TASK GOAL -> I need each line of the entries below that includes the string "channel".

EXTRACTED INFORMATION ->
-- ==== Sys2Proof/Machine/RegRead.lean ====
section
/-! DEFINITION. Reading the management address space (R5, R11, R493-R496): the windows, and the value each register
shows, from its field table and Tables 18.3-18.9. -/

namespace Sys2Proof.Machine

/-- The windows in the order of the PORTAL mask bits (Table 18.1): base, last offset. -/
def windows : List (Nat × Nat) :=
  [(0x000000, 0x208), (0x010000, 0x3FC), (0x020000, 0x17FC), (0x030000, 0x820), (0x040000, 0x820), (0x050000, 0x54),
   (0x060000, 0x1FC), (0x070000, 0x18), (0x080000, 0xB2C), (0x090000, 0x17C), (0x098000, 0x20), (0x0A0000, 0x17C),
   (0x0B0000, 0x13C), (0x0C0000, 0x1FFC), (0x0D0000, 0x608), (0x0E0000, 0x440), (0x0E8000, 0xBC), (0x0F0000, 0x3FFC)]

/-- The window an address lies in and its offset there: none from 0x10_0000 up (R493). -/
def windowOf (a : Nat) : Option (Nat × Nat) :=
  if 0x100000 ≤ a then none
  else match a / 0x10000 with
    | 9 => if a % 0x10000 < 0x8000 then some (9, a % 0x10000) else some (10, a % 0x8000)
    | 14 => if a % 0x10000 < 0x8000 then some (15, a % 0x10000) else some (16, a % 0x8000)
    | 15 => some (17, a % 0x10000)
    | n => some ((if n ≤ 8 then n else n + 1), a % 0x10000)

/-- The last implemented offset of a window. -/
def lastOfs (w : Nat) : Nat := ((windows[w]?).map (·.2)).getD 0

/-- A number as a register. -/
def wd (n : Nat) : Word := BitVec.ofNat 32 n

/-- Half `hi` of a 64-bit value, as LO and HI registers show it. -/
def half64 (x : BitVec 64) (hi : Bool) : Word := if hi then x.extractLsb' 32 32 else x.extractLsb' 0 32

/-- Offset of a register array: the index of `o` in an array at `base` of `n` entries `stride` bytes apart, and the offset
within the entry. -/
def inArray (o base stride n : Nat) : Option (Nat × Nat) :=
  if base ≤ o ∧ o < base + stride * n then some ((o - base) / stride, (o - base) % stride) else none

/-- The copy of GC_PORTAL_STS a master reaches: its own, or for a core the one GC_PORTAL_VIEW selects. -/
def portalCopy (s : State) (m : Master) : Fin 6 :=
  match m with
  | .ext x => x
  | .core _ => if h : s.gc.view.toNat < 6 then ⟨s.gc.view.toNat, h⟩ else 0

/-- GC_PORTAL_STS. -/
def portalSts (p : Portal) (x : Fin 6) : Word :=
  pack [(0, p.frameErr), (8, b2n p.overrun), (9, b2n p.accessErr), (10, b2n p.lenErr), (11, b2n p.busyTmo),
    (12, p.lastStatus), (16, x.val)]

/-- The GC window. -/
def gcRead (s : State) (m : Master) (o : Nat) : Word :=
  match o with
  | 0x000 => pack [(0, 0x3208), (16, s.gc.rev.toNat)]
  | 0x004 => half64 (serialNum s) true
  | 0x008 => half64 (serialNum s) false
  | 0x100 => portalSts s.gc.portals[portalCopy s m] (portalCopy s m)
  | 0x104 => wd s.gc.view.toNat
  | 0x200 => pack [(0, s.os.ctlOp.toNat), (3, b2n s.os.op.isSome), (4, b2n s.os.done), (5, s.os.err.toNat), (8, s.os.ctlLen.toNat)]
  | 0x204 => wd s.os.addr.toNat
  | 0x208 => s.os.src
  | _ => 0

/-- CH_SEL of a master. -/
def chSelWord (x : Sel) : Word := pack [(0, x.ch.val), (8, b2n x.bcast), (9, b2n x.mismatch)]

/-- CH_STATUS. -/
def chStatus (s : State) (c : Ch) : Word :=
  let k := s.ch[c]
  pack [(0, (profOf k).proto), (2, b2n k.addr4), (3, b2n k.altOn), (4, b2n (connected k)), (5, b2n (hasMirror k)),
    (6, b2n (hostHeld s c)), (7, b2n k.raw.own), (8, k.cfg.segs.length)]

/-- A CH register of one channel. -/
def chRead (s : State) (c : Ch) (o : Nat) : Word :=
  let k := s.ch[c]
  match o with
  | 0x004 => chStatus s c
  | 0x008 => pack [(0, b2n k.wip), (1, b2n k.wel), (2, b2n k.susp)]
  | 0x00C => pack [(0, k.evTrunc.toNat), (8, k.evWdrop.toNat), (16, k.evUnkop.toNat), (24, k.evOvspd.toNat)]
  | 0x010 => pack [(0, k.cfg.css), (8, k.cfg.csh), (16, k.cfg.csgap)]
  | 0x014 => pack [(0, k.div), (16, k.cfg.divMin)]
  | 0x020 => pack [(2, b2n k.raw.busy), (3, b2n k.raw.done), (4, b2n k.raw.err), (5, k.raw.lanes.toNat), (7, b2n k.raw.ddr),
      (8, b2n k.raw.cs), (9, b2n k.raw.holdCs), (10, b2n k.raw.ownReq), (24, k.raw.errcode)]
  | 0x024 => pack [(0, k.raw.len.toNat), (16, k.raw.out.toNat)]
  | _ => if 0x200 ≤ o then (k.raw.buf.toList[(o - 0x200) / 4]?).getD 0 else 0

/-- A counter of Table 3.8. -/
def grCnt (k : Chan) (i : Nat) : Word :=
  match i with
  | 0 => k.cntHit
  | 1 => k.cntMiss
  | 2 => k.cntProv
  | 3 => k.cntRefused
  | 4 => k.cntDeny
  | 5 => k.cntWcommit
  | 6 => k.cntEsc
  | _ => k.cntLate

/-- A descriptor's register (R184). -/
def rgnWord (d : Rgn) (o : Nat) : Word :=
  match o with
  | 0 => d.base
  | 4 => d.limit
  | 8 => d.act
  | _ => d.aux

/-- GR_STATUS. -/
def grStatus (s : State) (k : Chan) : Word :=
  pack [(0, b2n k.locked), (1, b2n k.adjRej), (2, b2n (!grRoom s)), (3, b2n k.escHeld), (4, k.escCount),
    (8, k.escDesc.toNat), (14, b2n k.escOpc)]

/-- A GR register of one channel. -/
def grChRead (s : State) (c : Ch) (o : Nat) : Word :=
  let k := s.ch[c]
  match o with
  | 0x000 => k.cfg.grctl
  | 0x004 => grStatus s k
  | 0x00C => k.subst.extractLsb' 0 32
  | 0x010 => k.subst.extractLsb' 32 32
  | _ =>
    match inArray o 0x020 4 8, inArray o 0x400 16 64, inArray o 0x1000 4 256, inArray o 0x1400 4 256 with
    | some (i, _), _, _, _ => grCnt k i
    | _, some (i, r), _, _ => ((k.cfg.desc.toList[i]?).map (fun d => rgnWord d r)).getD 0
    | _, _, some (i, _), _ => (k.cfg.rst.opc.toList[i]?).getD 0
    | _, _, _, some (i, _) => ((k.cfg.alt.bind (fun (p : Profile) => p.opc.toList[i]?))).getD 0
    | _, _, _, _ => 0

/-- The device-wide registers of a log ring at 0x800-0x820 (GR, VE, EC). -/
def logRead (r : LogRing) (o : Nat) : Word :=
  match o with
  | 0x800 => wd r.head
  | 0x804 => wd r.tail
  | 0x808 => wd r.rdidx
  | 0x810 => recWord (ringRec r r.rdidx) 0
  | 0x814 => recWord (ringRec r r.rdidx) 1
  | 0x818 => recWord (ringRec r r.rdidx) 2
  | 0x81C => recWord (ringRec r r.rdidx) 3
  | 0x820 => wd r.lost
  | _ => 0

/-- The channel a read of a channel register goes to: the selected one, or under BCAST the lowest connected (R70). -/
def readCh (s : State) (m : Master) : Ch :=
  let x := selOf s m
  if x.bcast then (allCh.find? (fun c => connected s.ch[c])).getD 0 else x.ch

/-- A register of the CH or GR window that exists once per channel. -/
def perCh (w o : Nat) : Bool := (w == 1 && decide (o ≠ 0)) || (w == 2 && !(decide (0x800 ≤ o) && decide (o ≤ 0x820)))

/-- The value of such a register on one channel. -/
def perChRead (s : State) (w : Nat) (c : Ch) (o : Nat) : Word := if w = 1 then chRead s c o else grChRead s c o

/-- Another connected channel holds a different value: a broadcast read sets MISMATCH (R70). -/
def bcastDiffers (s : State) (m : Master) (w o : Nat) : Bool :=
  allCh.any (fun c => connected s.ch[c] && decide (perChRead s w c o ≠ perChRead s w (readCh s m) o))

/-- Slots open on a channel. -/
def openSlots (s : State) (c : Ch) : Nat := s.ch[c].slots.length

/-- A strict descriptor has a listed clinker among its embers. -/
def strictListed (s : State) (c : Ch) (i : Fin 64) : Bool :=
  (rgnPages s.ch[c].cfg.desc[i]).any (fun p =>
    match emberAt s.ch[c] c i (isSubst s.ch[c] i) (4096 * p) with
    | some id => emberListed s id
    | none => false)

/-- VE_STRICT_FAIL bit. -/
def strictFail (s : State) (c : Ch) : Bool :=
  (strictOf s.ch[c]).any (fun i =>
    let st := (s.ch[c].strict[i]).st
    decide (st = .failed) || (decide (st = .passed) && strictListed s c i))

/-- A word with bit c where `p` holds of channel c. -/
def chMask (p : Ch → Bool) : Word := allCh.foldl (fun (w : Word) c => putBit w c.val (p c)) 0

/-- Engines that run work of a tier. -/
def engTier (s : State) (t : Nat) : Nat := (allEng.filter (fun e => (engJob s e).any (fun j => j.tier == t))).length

SOLUTION BELOW ->
/-- A CH register of one channel. -/
/-- A GR register of one channel. -/
/-- The channel a read of a channel register goes to: the selected one, or under BCAST the lowest connected (R70). -/
/-- A register of the CH or GR window that exists once per channel. -/
/-- The value of such a register on one channel. -/
/-- Another connected channel holds a different value: a broadcast read sets MISMATCH (R70). -/
/-- Slots open on a channel. -/
/-- A word with bit c where `p` holds of channel c. -/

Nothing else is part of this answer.